Example cat.png is 2,048 KB. An AI agent calls image_file_contents with thumb_width=512 (generate a 512-px-wide thumbnail).

  • If MAX_READ_FILE_SIZE = 1,024 KB, the original file is too large to read → error.
  • If MAX_READ_FILE_SIZE = 4,096 KB, the server reads the file, creates the thumbnail, and then compares the thumbnail’s size to MAX_RETURN_FILE_SIZE:
    • If the thumbnail size ≤ MAX_RETURN_FILE_SIZE → the thumbnail is returned.
    • If the thumbnail size > MAX_RETURN_FILE_SIZE → error.

Supported Tools

All paths are relative to the configured root (FILE_SYSTEM_PATH) and use / as the separator.

  1. folder_contents(path: str = "") -> FolderContents

    • Arguments: path (str, optional)
    • Description: Returns a list of files and subfolders within path. If path is empty, returns the root folder contents.
  2. file_metadata(path: str) -> FileMetadata

    • Arguments: path (str, required)
    • Description: Returns file metadata (e.g., size, type, whether it’s readable as an image, and whether text can be extracted).
  3. file_contents(path: str) -> str

    • Arguments: path (str, required)
    • Description: Downloads the file and returns its contents as a string.
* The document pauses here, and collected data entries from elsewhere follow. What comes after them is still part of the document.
/-- R214: `MEM.READ` whose read completes. -/
theorem exec_memRead_of_ok (hb : s.binding = some b) (hv : b.variant = .ds1307) (ha : a.toNat ≤ 55)
    (h : s.nextEvent.answer = .ok) :
    exec (.memRead a) s =
      .next ((s.afterRead b.addr (nvramBase + a) 1).respond (.ok (.byte (s.answerByte (nvramBase + a))))) := by
  rw [exec_memRead_inside hb hv ha]
  exact Cmd.run_bind_done (readByte_ok h)

theorem exec_memWrite_elsewhere (hb : s.binding = some b) (hv : b.variant ≠ .ds1307) :
    exec (.memWrite a bs) s = .next (s.respond (.error .cap)) :=
  run_requireCap_missing (cap := hasNvram) hb (hasNvram_eq_false hv)

theorem exec_memWrite_outside (hb : s.binding = some b) (hv : b.variant = .ds1307)
    (h : ¬(a.toNat ≤ 55 ∧ a.toNat + bs.length ≤ 56)) :
    exec (.memWrite a bs) s = .next (s.respond (.error .range)) :=
  (run_requireCap_supported (cap := hasNvram) hb (by rw [hv]; rfl)).trans (run_requireRange_outside h)

/-- R216: an empty list within the NVRAM issues no transaction. -/
theorem exec_memWrite_empty (hb : s.binding = some b) (hv : b.variant = .ds1307) (ha : a.toNat ≤ 55) :
    exec (.memWrite a []) s = .next (s.respond (.ok .none)) :=
  (run_requireCap_supported (cap := hasNvram) hb (by rw [hv]; rfl)).trans
    (run_requireRange_inside ⟨ha, by simp only [List.length_nil]; omega⟩)

/-- R216: within the NVRAM `MEM.WRITE` of some bytes is one write from the address's register. -/
theorem exec_memWrite_inside (hb : s.binding = some b) (hv : b.variant = .ds1307) (hne : bs ≠ [])
    (h : a.toNat ≤ 55 ∧ a.toNat + bs.length ≤ 56) :
    exec (.memWrite a bs) s =
      Cmd.run ((memWrite b.addr (nvramBase + a) bs).bind fun _ => Cmd.ret .none) s := by
  refine (run_requireCap_supported (cap := hasNvram) hb (by rw [hv]; rfl)).trans
    ((run_requireRange_inside h).trans ?_)
  rw [if_neg (by simpa using hne)]

/-- R216: `MEM.WRITE` whose write completes. -/
theorem exec_memWrite_of_ok (hb : s.binding = some b) (hv : b.variant = .ds1307) (hne : bs ≠ [])
    (hfit : a.toNat ≤ 55 ∧ a.toNat + bs.length ≤ 56) (h : s.nextEvent.answer = .ok) :
    exec (.memWrite a bs) s = .next ((s.afterWrite b.addr (nvramBase + a) bs).respond (.ok .none)) := by
  have hreg := toNat_nvramBase_add (a := a) (by omega)
  rw [exec_memWrite_inside hb hv hne hfit]
  exact run_memWrite_ok (List.length_pos_of_ne_nil hne) (by omega) h

end Nvram

/-- Settles O39: the two checks, then each answer of the transport to the read. -/
theorem nvramReadCompletes : Obligations.NvramReadCompletes := by
  intro s v addr a hl hc ha
  have hb : s.binding = some ⟨v, addr⟩ := State.binding_of_ready hl hc ha
  refine ⟨encodesAs_fields_payload (.memRead a), exec_memRead_elsewhere hb, exec_memRead_outside hb,
    exec_memRead_of_ok hb, fun hv hin e landed h => ?_⟩
  rw [exec_memRead_inside hb hv hin]
  exact Cmd.run_bind_raised (readByte_fail h)

/-- Settles O40: the two checks, the empty list, then each answer of the transport to the write. -/
theorem nvramWriteCompletes : Obligations.NvramWriteCompletes := by
  intro s v addr a bs hl hc ha
  have hb : s.binding = some ⟨v, addr⟩ := State.binding_of_ready hl hc ha
  refine ⟨encodesAs_fields_payload (.memWrite a bs), exec_memWrite_elsewhere hb,
    fun hv hout => exec_memWrite_outside hb hv (by omega), ?empty, fun hv hne hfit => ?bytes⟩
  case empty =>
    rintro hv hin rfl
    exact exec_memWrite_empty hb hv hin
  case bytes =>
    have hlen : 1 ≤ bs.length := List.length_pos_of_ne_nil hne
    have hin : a.toNat ≤ 55 ∧ a.toNat + bs.length ≤ 56 := by omega
    refine ⟨exec_memWrite_of_ok hb hv hne hin, fun e landed h => ?_⟩
    have hreg := toNat_nvramBase_add (a := a) (by omega)
    rw [exec_memWrite_inside hb hv hne hin]
    exact Cmd.run_bind_raised (memWrite_fail hlen (by omega) h)

/-- R216: a `MEM.WRITE` that ended with `OK` was within the NVRAM. -/
theorem nvramFits_of_ok {s t : State} {b : Binding} {a : Byte} {bs : List Byte} (hb : s.binding = some b)
    (hv : b.variant = .ds1307) (hexec : exec (.memWrite a bs) s = .next t)
    (hresp : t.responses = s.responses ++ [.ok .none]) : a.toNat ≤ 55 ∧ a.toNat + bs.length ≤ 56 := by
  by_contra hout
  rw [exec_memWrite_outside hb hv hout] at hexec
  cases hexec
  simp at hresp

/-- Settles O41: the write within the NVRAM leaves byte i in register 0x08 + a + i, which is the one read. -/
theorem nvramReadsBackAsWritten : Obligations.NvramReadsBackAsWritten := by
  intro s addr a bs t i hi hl hc ha hbus hexec hresp
  have hb : s.binding = some ⟨.ds1307, addr⟩ := State.binding_of_ready hl hc ha
  have hfit := nvramFits_of_ok hb rfl hexec hresp
  rw [exec_memWrite_of_ok hb rfl (List.ne_nil_of_length_pos (by omega)) hfit
    (by rw [State.nextEvent_of_no_schedule hbus]; rfl)] at hexec
  obtain rfl := Host.Outcome.next.inj hexec
  obtain ⟨hin, hreg⟩ := toNat_nvramBase_add_ofNat (a := a) (i := i) (by omega)
  set t := (s.afterWrite addr (nvramBase + a) bs).respond (.ok .none)
  have hquiet : t.nextEvent = quietEvent := State.nextEvent_of_no_schedule (by simp [t, hbus])
  have hdev : t.dev.read (nvramBase + (a + BitVec.ofNat 8 i)).toNat = some bs[i] := by
    rw [hreg]
    exact Memory.read_writeBytes_at bs _ _ i hi
  refine ⟨_, exec_memRead_of_ok (s := t) hb rfl hin (by rw [hquiet]; rfl), ?_⟩
  rw [State.answerByte_of_unchanged (by rw [hquiet]; rfl) hdev]
  rfl

/-! ### ALM.READ and ALM.WRITE -/

section Alarm

variable {s : State} {b : Binding}

theorem exec_almRead_elsewhere (hb : s.binding = some b) (hv : b.variant ≠ .pcf8523) :
    exec .almRead s = .next (s.respond (.error .cap)) :=
  run_requireCap_missing (cap := hasAlarmTime) hb (hasAlarmTime_eq_false hv)

/-- R218: `ALM.READ` whose read completes. -/
theorem exec_almRead_of_ok (hb : s.binding = some b) (hv : b.variant = .pcf8523) (h : s.nextEvent.answer = .ok)
    {x : Fin 4 → Byte} (hx : s.answer alarmBase 4 = x) :
    exec .almRead s = .next (((s.afterRead b.addr alarmBase 4).reserve 4).respond
      (.ok (.alarmFields (alarmDecode s.params (s.draws + 4) (x 0) (x 1) (x 2) (x 3))))) := by
  subst hx
  exact (run_requireCap_supported (cap := hasAlarmTime) hb (by rw [hv]; rfl)).trans
    (Cmd.run_bind_done (memRead_ok (by decide) (by decide) h))

/-- R218, R54: `ALM.READ` whose read fails. -/
theorem exec_almRead_of_fail (hb : s.binding = some b) (hv : b.variant = .pcf8523) {e : XErr} {landed : List Bool}
    (h : s.nextEvent.answer = .fail e landed) :
    exec .almRead s = .next ((s.afterFailedRead b.addr alarmBase 4 e).respond (.error (.xport e))) :=
  (run_requireCap_supported (cap := hasAlarmTime) hb (by rw [hv]; rfl)).trans
    (Cmd.run_bind_raised (memRead_fail (by decide) (by decide) h))

theorem exec_almWrite_elsewhere (hb : s.binding = some b) (hv : b.variant ≠ .pcf8523) (al : AlarmFields) :
    exec (.almWrite al) s = .next (s.respond (.error .cap)) :=
  run_requireCap_missing (cap := hasAlarmTime) hb (hasAlarmTime_eq_false hv)

/-- R220: on a PCF8523 `ALM.WRITE` encodes the alarm and writes the alarm block. -/
theorem exec_almWrite_pcf8523 (hb : s.binding = some b) (hv : b.variant = .pcf8523) (al : AlarmFields) :
    exec (.almWrite al) s =
      Cmd.run ((memWrite b.addr alarmBase (alarmEncode s.draws al)).bind fun _ => Cmd.ret .none) (s.reserve 4) :=
  run_requireCap_supported (cap := hasAlarmTime) hb (by rw [hv]; rfl)

/-- R220: `ALM.WRITE` whose write completes. -/
theorem exec_almWrite_of_ok (hb : s.binding = some b) (hv : b.variant = .pcf8523) (al : AlarmFields)
    (h : s.nextEvent.answer = .ok) :
    exec (.almWrite al) s =
      .next (((s.reserve 4).afterWrite b.addr alarmBase (alarmEncode s.draws al)).respond (.ok .none)) := by
  rw [exec_almWrite_pcf8523 hb hv]
  exact run_memWrite_ok (by rw [alarmEncode_length]; decide) (by rw [alarmEncode_length]; decide) h

/-- R122: everything `alarmDecode` gives. -/
theorem alarmDecode_alarmDecodesTo (p : Params) (n : Nat) (x : Fin 4 → Byte) :
    AlarmDecodesTo p n x (alarmDecode p n (x 0) (x 1) (x 2) (x 3)) :=
  ⟨alarmFieldDecode_fieldDecodesTo .., alarmFieldDecode_fieldDecodesTo .., alarmFieldDecode_fieldDecodesTo ..,
    alarmFieldDecode_fieldDecodesTo ..⟩

/-- R123: everything `alarmEncode` gives. -/
theorem alarmEncode_alarmEncodesTo (n : Nat) (al : AlarmFields) : AlarmEncodesTo n al (alarmEncode n al) :=
  ⟨_, _, _, _, rfl, alarmFieldEncode_fieldEncodesTo .., alarmFieldEncode_fieldEncodesTo ..,
    alarmFieldEncode_fieldEncodesTo .., alarmFieldEncode_fieldEncodesTo ..⟩

/-- The byte of each place of an encoded alarm (R123). -/
def alarmBytes (n : Nat) (al : AlarmFields) : Fin 4 → Byte := (alarmEncode n al).get

/-- R127: decoding an encoded alarm, whichever free values the two could have drawn. -/
theorem alarmDecode_alarmBytes (p : Params) (m n : Nat) {al : AlarmFields} (h : alarmOnWire al) :
    alarmDecode p m (alarmBytes n al 0) (alarmBytes n al 1) (alarmBytes n al 2) (alarmBytes n al 3) = al :=
  (AlarmFields.mk.injEq ..).mpr
    ⟨alarmFieldDecode_alarmFieldEncode p _ _ (by decide) fun v hv => h v (.inl hv),
      alarmFieldDecode_alarmFieldEncode p _ _ (by decide) fun v hv => h v (.inr (.inl hv)),
      alarmFieldDecode_alarmFieldEncode p _ _ (by decide) fun v hv => h v (.inr (.inr (.inl hv))),
      alarmFieldDecode_alarmFieldEncode p _ _ (by decide) fun v hv => h v (.inr (.inr (.inr hv)))⟩

end Alarm

/-- Settles O42: the bytes of the block, as `alarmDecode` reads them, or the failure. -/
theorem alarmReadCompletes : Obligations.AlarmReadCompletes := by
  intro s v a hl hc ha
  have hb : s.binding = some ⟨v, a⟩ := State.binding_of_ready hl hc ha
  exact ⟨encodesAs_fields_payload .almRead, exec_almRead_elsewhere hb,
    fun hv h => ⟨_, exec_almRead_of_ok hb hv h rfl, alarmDecode_alarmDecodesTo ..⟩,
    fun hv _ _ => exec_almRead_of_fail hb hv⟩

/-- Settles O43: the bytes `alarmEncode` gives, and each answer of the transport to their write. -/
theorem alarmWriteCompletes : Obligations.AlarmWriteCompletes := by
  intro s v a al hl hc ha
  have hb : s.binding = some ⟨v, a⟩ := State.binding_of_ready hl hc ha
  refine ⟨encodesAs_fields_payload (.almWrite al), fun hv => exec_almWrite_elsewhere hb hv al,
    fun hv => ⟨_, alarmEncode_alarmEncodesTo s.draws al, exec_almWrite_of_ok hb hv al, fun e landed h => ?_⟩⟩
  rw [exec_almWrite_pcf8523 hb hv]
  exact Cmd.run_bind_raised
    (memWrite_fail (by rw [alarmEncode_length]; decide) (by rw [alarmEncode_length]; decide) h)

/-- Settles O44: the read answers the bytes the write left, and they decode to the alarm (R127). -/
theorem alarmReadsBackAsWritten : Obligations.AlarmReadsBackAsWritten := by
  intro s a al hl hc ha hbus hwire
  have hb : s.binding = some ⟨.pcf8523, a⟩ := State.binding_of_ready hl hc ha
  set t := ((s.reserve 4).afterWrite a alarmBase (alarmEncode s.draws al)).respond (.ok .none)
  have hquiet : t.nextEvent = quietEvent := State.nextEvent_of_no_schedule (by simp [t, hbus])
  have hdev (i : Fin 4) : t.dev.read (alarmBase.toNat + i) = some (alarmBytes s.draws al i) :=
    Memory.read_writeBytes_at (alarmEncode s.draws al) _ _ i i.isLt
  have hanswer : t.answer alarmBase 4 = alarmBytes s.draws al :=
    State.answer_of_unchanged (by rw [hquiet]; rfl) hdev
  refine ⟨t, _, exec_almWrite_of_ok hb rfl al (by rw [State.nextEvent_of_no_schedule hbus]; rfl),
    exec_almRead_of_ok (s := t) hb rfl (by rw [hquiet]; rfl) hanswer, ?_⟩
  rw [alarmDecode_alarmBytes _ _ _ hwire]
  rfl

/-! ### RESET -/

section Reset

variable {s : State} {b : Binding}

/-- R168: the software reset is the PCF8523's alone. -/
theorem hasSoftwareReset_eq_false {v : Variant} (hv : v ≠ .pcf8523) : hasSoftwareReset v = false := by
  cases v with
  | ds1307 | ds3231 => rfl
  | pcf8523 => exact absurd rfl hv

/-- R222: on a PCF8523 `RESET` is the write of the pattern and then the initialisation. -/
theorem exec_reset_pcf8523 (hb : s.binding = some b) (hv : b.variant = .pcf8523) :
    exec .reset s =
      Cmd.run ((memWrite b.addr control1 [softwareResetPattern]).bind fun _ =>
        (initControl3 b.addr).bind fun _ => Cmd.ret .none) s :=
  run_requireCap_supported (cap := hasSoftwareReset) hb (by rw [hv]; rfl)

/-- R222: once the pattern is written, what is left of `RESET` is the initialisation. -/
theorem exec_reset_of_written (hb : s.binding = some b) (hv : b.variant = .pcf8523) (h : s.nextEvent.answer = .ok) :
    exec .reset s =
      Cmd.run ((rmwByte b.addr control3 fun x => x &&& 0x1F).bind fun _ => Cmd.ret .none)
        (s.afterWrite b.addr control1 [softwareResetPattern]) := by
  rw [exec_reset_pcf8523 hb hv, initControl3_eq]
  exact Cmd.run_bind_done (memWrite_ok le_rfl (BitVec.isLt control1) h)

end Reset
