-- ==== Sys2Proof/Word.lean ====
section
/-!
DEFINITION. The word types of the block (spec/00_scope.md R5, R9; spec/10_state.md R20).
-/

namespace Sys2Proof

/-- A lane register's contents: 64 bits (R5 `W`, R20). -/
abbrev Lane := BitVec 64

/-- A byte of the state, of a message or of the output: 8 bits (R50, R54). -/
abbrev Byte := BitVec 8

/-- A command word, `cmd[15:0]` (R5 `CMD_BITS`, R81). -/
abbrev CmdWord := BitVec 16

/-- The engine port's word, the single bit `perm_req` (R84). -/
abbrev EngineWord := BitVec 1

/-- The 25 lanes `A[0]` to `A[24]`: the 1600-bit permutation state (R20). -/
abbrev Lanes := Vector Lane 25

end Sys2Proof
end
Best for text or text-based formats. Binary files may yield unreadable output; prefer file_contents_base64() for binary data or image_file_contents() for images.
  4. file_contents_base64(path: str) -> str

    • Arguments: path (str, required)
    • Description: Downloads the file and returns its contents as a Base64-encoded string. Recommended for binary files.
  5. image_file_contents(path: str, thumb_width: int = 0) -> Image

    • Arguments: path (str, required), thumb_width (int, optional)
    • Description: Downloads a PNG or JPEG image and returns an Image object. If thumb_width > 0, returns a thumbnail resized to that width while preserving aspect ratio.
  6. file_file_contents_as_text(path: str) -> str

    • Arguments: path (str, required)
    • Description: Retrieves a file and returns extracted text when supported (PDF, DOCX). For other types, returns the raw content as a string (same behavior as file_contents()).

Security Disclaimer

This software is provided as is and carries inherent security risks. Large Language Models (LLMs) and related systems cannot currently be fully secured against malicious inputs, which may lead to unintended behavior or data exposure. By using this MCP integration, you assume all responsibility for associated risks and agree that the authors accept no liability for any security incidents or consequences.

Nasuni Labs Disclaimer

Nasuni Labs projects are community-supported and maintained within this repository. They are provided as-is, without guarantees or formal Nasuni support. Use at your own discretion.